The benefits of continuous integration in digital strategy

Whether it’s the user experience across your website, or the details of your overarching digital strategy, there are amazing benefits in continuous, iterative integration.

It can be easy for a business to drift away from the zeitgeist, spearheading towards a once-visualised now-predetermined endpoint. But this is how businesses fail. Especially today.

Being open to the changes and whims of the market, as well as the ever-evolving demands of your audience, requires flexibility and agility. Without these traits, a business can quickly lose touch with core audiences.
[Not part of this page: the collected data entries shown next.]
theorem chanComplete_frame {k : Parts} {s t : State} {a0 : ChanIx} {a1 : Nat}
    (h : Frame k s t) (hk : sub partsEngineFaultW k = true) :
    Frame k s (chanComplete a0 a1 t) := by
  refine Frame.step h (l := partsEngineFaultW) ?_ hk
  clear h hk
  unfold chanComplete
  repeat' first
    | (extract_lets +onlyGivenNames -merge -underBinder x; first | (with_reducible refine Frame.cutTo (t := x) ?_ ?_; rotate_left; (try clear_value x); rename _ => y; intro hx; rotate_left; clear_value (hh : x = _); subst hh) | (have hq : Flt := x; clear hq; rename _ => y) | (have hq : Sys := x; clear hq; rename _ => y) | (clear_value x; rename _ => y) | (have hq := x; clear hq; rename _ => y))
    | with_reducible refine writeLE_frame ?_ (by with_unfolding_all rfl)
    | with_reducible refine setChan_frame ?_ (by with_unfolding_all rfl)
    | with_reducible refine dmaFire_frame ?_ (by with_unfolding_all rfl)
    | with_reducible refine dmaIrqW_frame (hrz := by first | assumption | exact fun j v => raise_frame Frame.refl rfl) ?_ (by with_unfolding_all rfl)
    | with_reducible refine raise_frame ?_ (by with_unfolding_all rfl)
    | with_reducible refine linkRead_frame ?_ (by with_unfolding_all rfl)
    | with_reducible apply Frame.ite
    | with_reducible exact Frame.ofMk (by first | exact Frame.refl | assumption) frMine frMine frSame frSame frMine frMine frMine frSame frMine frMine frMine frSame frMine frMine frMine frMine frMine frMine frMine frSame rfl rfl rfl (by first | exact .inr .refl | exact .inr ⟨rfl, rfl, rfl, rfl, id⟩ | exact .inr ⟨rfl, rfl, rfl, rfl, fun _ => rfl⟩ | exact .inr (.ite ⟨rfl, rfl, rfl, rfl, id⟩ ⟨rfl, rfl, rfl, rfl, id⟩)) (by first | exact .inr .refl | exact .inr ⟨rfl, rfl, rfl, rfl⟩ | exact .inr (addFaultRecord_binds _ _) | with_unfolding_all exact .inr ⟨rfl, rfl, rfl, rfl⟩)
    | with_reducible apply Frame.refl
    | with_reducible assumption
    | intro _ _ _
    | intro _ _
    | split
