theorem warmLeave_frame {k : Parts} {s t : State} {a0 : Nat} {a1 : Vector Bool 2}
    (h : Frame k s t) (hk : sub partsStartIo k = true) :
    Frame k s (warmLeave a0 a1 t) := by
  refine Frame.step h (l := partsStartIo) ?_ hk
  clear h hk
  unfold warmLeave
  repeat' first
    | (extract_lets +onlyGivenNames -merge -underBinder x; first | (with_reducible refine Frame.cutTo (t := x) ?_ ?_; rotate_left; (try clear_value x); rename _ => y; intro hx; rotate_left; clear_value (hh : x = _); subst hh) | (have hq : Flt := x; clear hq; rename _ => y) | (have hq : Sys := x; clear hq; rename _ => y) | (clear_value x; rename _ => y) | (have hq := x; clear hq; rename _ => y))
    | with_reducible refine reloadImage_frame ?_ (by with_unfolding_all rfl)
    | with_reducible refine blkReset_frame (hrz := by first | assumption | exact fun j v => raise_frame Frame.refl rfl) ?_ (by with_unfolding_all rfl)
    | with_reducible refine raise_frame ?_ (by with_unfolding_all rfl)
    | with_reducible refine laneRestart_frame ?_ (by with_unfolding_all rfl)
    | with_reducible refine requalCut_frame ?_ (by with_unfolding_all rfl)
    | with_reducible refine activationFail_frame ?_ (by with_unfolding_all rfl)
    | with_reducible refine stcCond_frame ?_ (by with_unfolding_all rfl)
    | with_reducible refine kick_frame ?_ (by with_unfolding_all rfl)
    | with_reducible apply Frame.foldl
    | with_reducible apply Frame.ite
    | with_reducible exact Frame.ofMk (by first | exact Frame.refl | assumption) frMine frMine frMine frSame frMine frMine frMine frSame frMine frMine frMine frMine frMine frMine frMine frMine frMine frMine frMine frMine rfl rfl rfl (by first | exact .inr .refl | exact .inr ⟨rfl, rfl, rfl, rfl, id⟩ | exact .inr ⟨rfl, rfl, rfl, rfl, fun _ => rfl⟩ | exact .inr (.ite ⟨rfl, rfl, rfl, rfl, id⟩ ⟨rfl, rfl, rfl, rfl, id⟩)) (by first | exact .inr .refl | exact .inr ⟨rfl, rfl, rfl, rfl⟩ | exact .inr (addFaultRecord_binds _ _) | with_unfolding_all exact .inr ⟨rfl, rfl, rfl, rfl⟩)
    | with_reducible apply Frame.refl
    | with_reducible assumption
    | intro _ _ _
    | intro _ _
    | split

theorem execWarmReset_frame {s t : State} {a0 : WarmStage} (e : execWarmReset a0 s = .next t) :
    Frame partsStartIo s t := by
  unfold execWarmReset at e
  refine Frame.act ?_ e
  clear e
  try dsimp -zeta only
  repeat' first
    | with_reducible refine warmEnter_frame ?_ (by with_unfolding_all rfl)
    | with_reducible refine warmLeave_frame ?_ (by with_unfolding_all rfl)
    | with_reducible exact Frame.ofMk (by first | exact Frame.refl | assumption) frMine frMine frMine frSame frMine frMine frMine frSame frMine frMine frMine frMine frMine frMine frMine frMine frMine frMine frMine frMine rfl rfl rfl (by first | exact .inr .refl | exact .inr ⟨rfl, rfl, rfl, rfl, id⟩ | exact .inr ⟨rfl, rfl, rfl, rfl, fun _ => rfl⟩ | exact .inr (.ite ⟨rfl, rfl, rfl, rfl, id⟩ ⟨rfl, rfl, rfl, rfl, id⟩)) (by first | exact .inr .refl | exact .inr ⟨rfl, rfl, rfl, rfl⟩ | exact .inr (addFaultRecord_binds _ _) | with_unfolding_all exact .inr ⟨rfl, rfl, rfl, rfl⟩)
    | with_reducible apply Frame.refl
    | with_reducible assumption
    | split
In adopting a continuous process of iterative improvements (based on real-time insights from audience feedback, KPIs, website metrics, etc.) you allow yourself to be reactive to every change that comes your way, leaving you ahead of the pack as the wind turns in new directions.

To add some punch to your process, download our digital strategy guide.

Continuous integration will quickly lead to enhanced performance in all areas of your digital approach. This means improved speed, higher quality content, more effective user journeys and workflows, higher conversion rates, and increased revenue.

It’s simply a matter of tweaking as you go. Keeping what works and testing and changing what isn’t. Over time, this process can have exponential impact on growth.

The proof is in the binging

Netflix are the perfect example of the transformational power behind continuous, iterative improvements.

As they grew, they implemented new code, new features, new changes pretty much every day, tracking and recording to see what worked and what didn’t.

This is the magic of big data. Used in the right way, it can give you clear answers on ways to improve your service in line with what will resonate with your audience. If Netflix were rigid in their approach, they wouldn’t have revolutionised the way the world consumes entertainment.

This is the power of understanding what your audience wants using data. If you can be the first to give it to them, your business will transform for the better.

Crucially, understanding isn’t a one-time act. Staying open and flexible to change – and adopting a process that allows you to deliver on-going changes quickly and effectively – will set you up as a frontrunner and a fan favourite for decades to come. Now’s really not the time to be stuck in your ways.